(Dataset entries)

/-- Moves the next piece of the head command: its source is read, then for a CPYR the old destination,
then the result is written; the bytes before the first that fails are moved and the command fails there
(09 R211 to R213). -/
def State.copyPiece (s : State) (e : Nat) (c : Cmd) (j : Job) : State :=
  let sx := bits (c.w 0) 63 48
  let dx := bits (c.w 1) 63 48
  let so := c.srcRow + c.col
  let d := c.dstRow + c.dcol
  let sc := descCore c 63 53
  let dc := descCore c 52 42
  -- the index that the destination bytes are written at, and the one that old values are read at (08 R190)
  let backing := match s.shadowOf j dx with | .ok sh => sh | .error _ => dx
  let wx := if c.shd then backing else dx
  let rx := if c.srd then backing else dx
  let cur := (s.destFmt dc dx d).getD BankFmt.zero
  let fmt := (s.engine e).fmt.getD cur
  -- the format has changed since the piece was read: either may act on it, and the new one reads it anew
  if (s.engine e).vals ≠ [] ∧ fmt ≠ cur ∧ !c.freed ∧ pickIn s.tick (2 ^ 51 + e) 2 = 0
    then (s.setHead e c []).pushEngine e else
  match c.piece fmt fun n => sharePlace (okBytes (fun i => s.engByte j sc needR sx (so + i)) n 0).1
      (okBytes (fun i => s.engDest j dc dx (d + i) c.shd) n 0).1 with
  | .error f => s.failCmd e c f
  | .ok (n, conv) =>
    let from' := okBytes (fun i => s.engSource j sc sx (so + i)) n 0
    let w := c.unit
    -- a group or an element of which a source byte fails is not moved
    let whole := decide (from'.2 = none)
    let cvt := fmt.cvt
    let k := if whole then n else if cvt then 0 else from'.1.length / w * w
    if k = 0 then (match from'.2 with | some f => s.failCmd e c f | none => s) else
    match (s.engine e).vals with
    | [] => (match s.engRead e j (some c) sx so (from'.1.take k) with
      | .wait s => s
      | .fail s f => s.failCmd e c f
      | .ok s x =>
        let s := s.setHead e c [x]
        (s.setEngine e { s.engine e with fmt := some cur }).pushEngine e)
    | x :: vs =>
      let last := whole && decide (c.rowlen ≤ c.col + n) && decide (c.rows ≤ c.row + 1)
      if last && !c.freed then s.push (.sourceFree e) else
      match (if c.kind = 2 then vs else 0 :: vs) with
      | [] =>
        let old := okBytes (fun i => s.oldAt j dc dx (d + i) c.srd) k 0
        (match old.2 with
          | some f => s.failCmd e c f
          | none => match s.engRead e j none rx d old.1 with
            | .wait s => s
            | .fail s f => s.failCmd e c f
            | .ok s y => (s.setHead e c [x, y]).pushEngine e)
      | old :: _ =>
        let m := (conv k x old).1
        let dest := okBytes (fun i => s.engDest j dc dx (d + i) c.shd) m 0
        let m' := dest.1.length / w * w
        let y := conv m' x old
        let failing := (dest.2).orElse fun _ => from'.2
        if m' = 0 then (match failing with | some f => s.failCmd e c f | none => s) else
        match s.engWrite e j c.wo wx d (dest.1.take m') (y.2.1 % 256 ^ m') with
        | .wait s => s
        | .fail s f => s.failCmd e c f
        | .ok t _ =>
          let c := s.keepWas c (dest.1.take m')
          let s := t
          let c' := c.advance (if whole ∧ dest.2 = none then n else 0) m' y.2.2
          match failing with
          | some f => s.failCmd e { c with bytes := c.bytes + m', flags := c.flags ||| y.2.2 } f
          | none => (s.setHead e c' []).pushEngine e

/-- What the entries of a command's WI and view come to at the head of its queue (09 R197, R211). -/
def State.cmdObserve (s : State) (e : Nat) (c : Cmd) (act : State → Cmd → State) : State :=
  match s.observe none c.wi with
  | .wait => s.push (engEvent e c)
  | .bad k x => s.failCmd e c ⟨11, k, 0, 0, x⟩
  | .ok => act (s.setHead e { c with wi := [] } (s.engine e).vals) { c with wi := [] }

/-- A CPY or CPYR at the head. -/
def State.copyStep (s : State) (e : Nat) (kind : Nat) : State :=
  match s.engHead e with
  | none => s
  | some c =>
    if c.kind ≠ kind ∨ c.written then s else
    s.cmdObserve e c fun s c => match s.job? c.job with
      | none => s
      | some j => s.copyPiece e c j

/-- R211: the head CPY moves its next piece. -/
def execCopyPerform (eng : Nat) (s : State) : Out := .next (s.copyStep eng 1)
/-- R212: the head CPYR combines its next piece. -/
def execReduceCopyPerform (eng : Nat) (s : State) : Out := .next (s.copyStep eng 2)

/-! ### PUB (08 R191, 09 R216) -/

/-- The failure of the range of a publish: in the buffer, with its right W, then in its shadow, with its
right R (09 R216). -/
def State.publishCheck (s : State) (j : Job) (ix off len : Nat) : Except EngFail Nat :=
  match s.check j 0 needW true ix off len with
  | .error k => .error ⟨statusOf k, k, mkPtr ix off, 0, 0⟩
  | .ok _ => match s.shadowOf j ix with
    | .error f => .error f
    | .ok sh => match s.check j 0 needR true sh off len with
      | .error k => .error ⟨statusOf k, k, mkPtr sh off, 0, 0⟩
      | .ok _ => .ok sh

/-- The next 64-byte segment of a publish, whose range has been checked whole: a segment that cannot be
translated or read ends it there. -/
def State.publishPiece (s : State) (e : Nat) (c : Cmd) (j : Job) : State :=
  let ix := bits (c.w 0) 63 48
  let off := bits (c.w 0) 47 0 + 64 * c.row
  let len := c.w 1
  let fail (s : State) (code : Nat) (k : Cause) : State := s.failCmd e c ⟨code, k, mkPtr ix off, 0, 0⟩
  if off % 64 ≠ 0 ∨ len % 64 ≠ 0 then fail s 1 .bufBounds else
  match s.publishCheck j ix (bits (c.w 0) 47 0) len with
  | .error f => s.failCmd e c f
  | .ok sh =>
    if len ≤ 64 * c.row then (s.setHead e { c with written := true } []).push (.delivered e) else
    let dest := okBytes (fun i => s.engByte j c.core needW ix (off + i)) 64 0
    let from' := okBytes (fun i => s.engSource j c.core sh (off + i)) 64 0
    match dest.2.orElse fun _ => from'.2 with
    | some f => s.failCmd e c f
    | none =>
      match (s.engine e).vals with
      | [] => (match s.engRead e j none sh off from'.1 with
        | .wait s => s
        | .fail s f => s.failCmd e c f
        | .ok s x => (s.setHead e c [x]).pushEngine e)
      | x :: _ => (match s.engWrite e j c.wo ix off dest.1 x with
        | .wait s => s
        | .fail s f => s.failCmd e c f
        | .ok s _ => (s.setHead e { c with row := c.row + 1, bytes := c.bytes + 64 } []).pushEngine e)

/-- R216: the head PUB copies its next segment from the shadow. -/
def execPublishPerform (eng : Nat) (s : State) : Out :=
  .next (match s.engHead eng with
    | none => s
    | some c =>
      if c.kind ≠ 5 ∨ c.written then s else
      s.cmdObserve eng c fun s c => match s.job? c.job with
        | none => s
        | some j => s.publishPiece eng c j)

/-! ### ARM (09 R215) -/

/-- The stores that last wrote some places and that are not yet ripe for every agent, by their entries: an entry
names its store and all that it was ordered after (12 R266). -/
def State.unripeAt (s : State) (ks : List (Nat × Nat)) : List Word :=
  (s.whoAt ks).filter fun e => decide (s.judgeAt 2 e = .unripe)

/-- The bytes of a trigger's word. -/
def State.armBytes (s : State) (c : Cmd) (j : Job) : List EPlace × Option EngFail :=
  okBytes (fun i => s.engSource j c.core (bits (c.w 0) 63 48) (bits (c.w 0) 47 0 + i)) 8 0

/-- A trigger's word holds a value that meets its threshold (09 R215). -/
def State.armMet (s : State) (c : Cmd) (j : Job) : Bool :=
  decide ((s.armBytes c j).2 = none) && decide ((s.getBytes (s.armBytes c j).1 + 2 ^ 64 - c.w 1) % 2 ^ 64 < 2 ^ 63)

/-- R215: the trigger at the head looks at its word. Once met it posts, and the commands behind it go on when
they observe the store of the satisfying value and what that was ordered after. -/
def execTriggerMet (eng : Nat) (s : State) : Out :=
  .next (match s.engHead eng with
    | none => s
    | some c =>
      if c.kind ≠ 4 then s
      else if c.freed then
        if s.observe none c.wi = .wait then s.push (.triggerMet eng) else s.popEngine eng
      else s.cmdObserve eng c fun s c => match s.job? c.job with
      | none => s
      | some j =>
        let ps := s.armBytes c j
        match ps.2 with
        | some f => s.failCmd eng c f
        | none =>
          let w := s.engWait j (bits (c.w 0) 63 48) (bits (c.w 0) 47 0) 8
          if !w.2 && w.1.armMet c j then
            ((w.1.cmdPost c c.tokPost none).setHead eng { c with freed := true, wi := w.1.unripeAt (numsOf ps.1) }
              []).push (.triggerMet eng)
          else w.1.push (.triggerMet eng))

/-! ### Entering commands (09 R208 to R210, R218) -/

/-- A token that both points of a command name has room for two more postings (05 R107; 09 R213). -/
def State.roomTwo (s : State) (tok tsf : Option Nat) : Bool :=
  match tok, tsf with
  | some t, some u => decide (s.core.tIx t ≠ s.core.tIx u ∨ s.core.pipe.inFlight (s.core.tIx t) + 2 < 32768)
  | _, _ => true

/-- A slot that enters a command: it stalls until the queue has a free entry and no core holds the
engine; with its guard false it posts its tokens, source-free first, and gives the empty witness. -/
def State.engSlot (s : State) (hd : Hdr) (eng : BitVec 4) (store : Bool) (tsf : Option Nat) (u : Uses)
    (f : State → Nat → State) : Out :=
  .next (
    let w : Uses := if store then { dw := [Hdr.wo hd] } else {}
    if !s.room? (Hdr.tok hd) || !s.room? tsf || !s.roomTwo (Hdr.tok hd) tsf then s.stall
    else if !s.pOn hd then
      let s := (s.postOnce? tsf).postOnce? (Hdr.tok hd)
      if store then s.emptyWit (Hdr.wo hd) else s
    else match s.blocked { u with dw := w.dw } with
      | some t => t
      | none =>
        let e := engineOf s.core.id eng.toNat
        if 32 ≤ (s.engine e).queue.length ∨ (s.engine e).holder.isSome then s.stall else f s e)

/-- A token of a posting with its cover value. -/
def State.cover? (s : State) (t : Option Nat) : Option (Nat × BitVec 16) :=
  t.map fun t => (s.core.tIx t, s.core.nextCover (s.core.tIx t))

/-- Enters a command: its postings, source-free first, its witness entry, and its place in the queue. -/
def State.enter (s : State) (hd : Hdr) (e kind : Nat) (desc : List Word) (descPtr : Word) (tsf : Option Nat)
    (store : Bool) : State :=
  let wi := s.wiOf (Hdr.wi hd)
  let ctsf := s.cover? tsf
  let r := s.post? tsf []
  let ctok := r.1.cover? (Hdr.tok hd)
  let q := r.1.post? (Hdr.tok hd) []
  let s := q.1
  let ag := engAgent e
  let t : State × Word :=
    if store then
      let n := s.number ag
      let w := n.1.storeEntry (Hdr.sc hd) ag n.2
      (n.1.giveWit (Hdr.wo hd) w, w)
    else (s, 0)
  let s := t.1
  let c := s.core
  let cmd : Cmd := ⟨s.nextId, kind, c.cont.job, c.cont.recPa, c.cont.recPtr, c.id, c.pipe.pc, c.pipe.slot, desc,
    descPtr, 0, 0, 0, 0, 0, ctok, ctsf, q.2, r.2, false, false, t.2, wi, []⟩
  let s := { s with nextId := s.nextId + 1 }
  let g := s.engine e
  let s := s.setEngine e { g with queue := g.queue ++ [cmd] }
  if g.queue = [] then s.pushEngine e else s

§ **About this exercise**
When the line with "cover value. -/" is reached in the data above, start copying there, and copy each line exactly until the line with "let g := s.engine e" has been copied; copy nothing else.

§ **Answer below**
/-- A token of a posting with its cover value. -/
def State.cover? (s : State) (t : Option Nat) : Option (Nat × BitVec 16) :=
  t.map fun t => (s.core.tIx t, s.core.nextCover (s.core.tIx t))

/-- Enters a command: its postings, source-free first, its witness entry, and its place in the queue. -/
def State.enter (s : State) (hd : Hdr) (e kind : Nat) (desc : List Word) (descPtr : Word) (tsf : Option Nat)
    (store : Bool) : State :=
  let wi := s.wiOf (Hdr.wi hd)
  let ctsf := s.cover? tsf
  let r := s.post? tsf []
  let ctok := r.1.cover? (Hdr.tok hd)
  let q := r.1.post? (Hdr.tok hd) []
  let s := q.1
  let ag := engAgent e
  let t : State × Word :=
    if store then
      let n := s.number ag
      let w := n.1.storeEntry (Hdr.sc hd) ag n.2
      (n.1.giveWit (Hdr.wo hd) w, w)
    else (s, 0)
  let s := t.1
  let c := s.core
  let cmd : Cmd := ⟨s.nextId, kind, c.cont.job, c.cont.recPa, c.cont.recPtr, c.id, c.pipe.pc, c.pipe.slot, desc,
    descPtr, 0, 0, 0, 0, 0, ctok, ctsf, q.2, r.2, false, false, t.2, wi, []⟩
  let s := { s with nextId := s.nextId + 1 }
  let g := s.engine e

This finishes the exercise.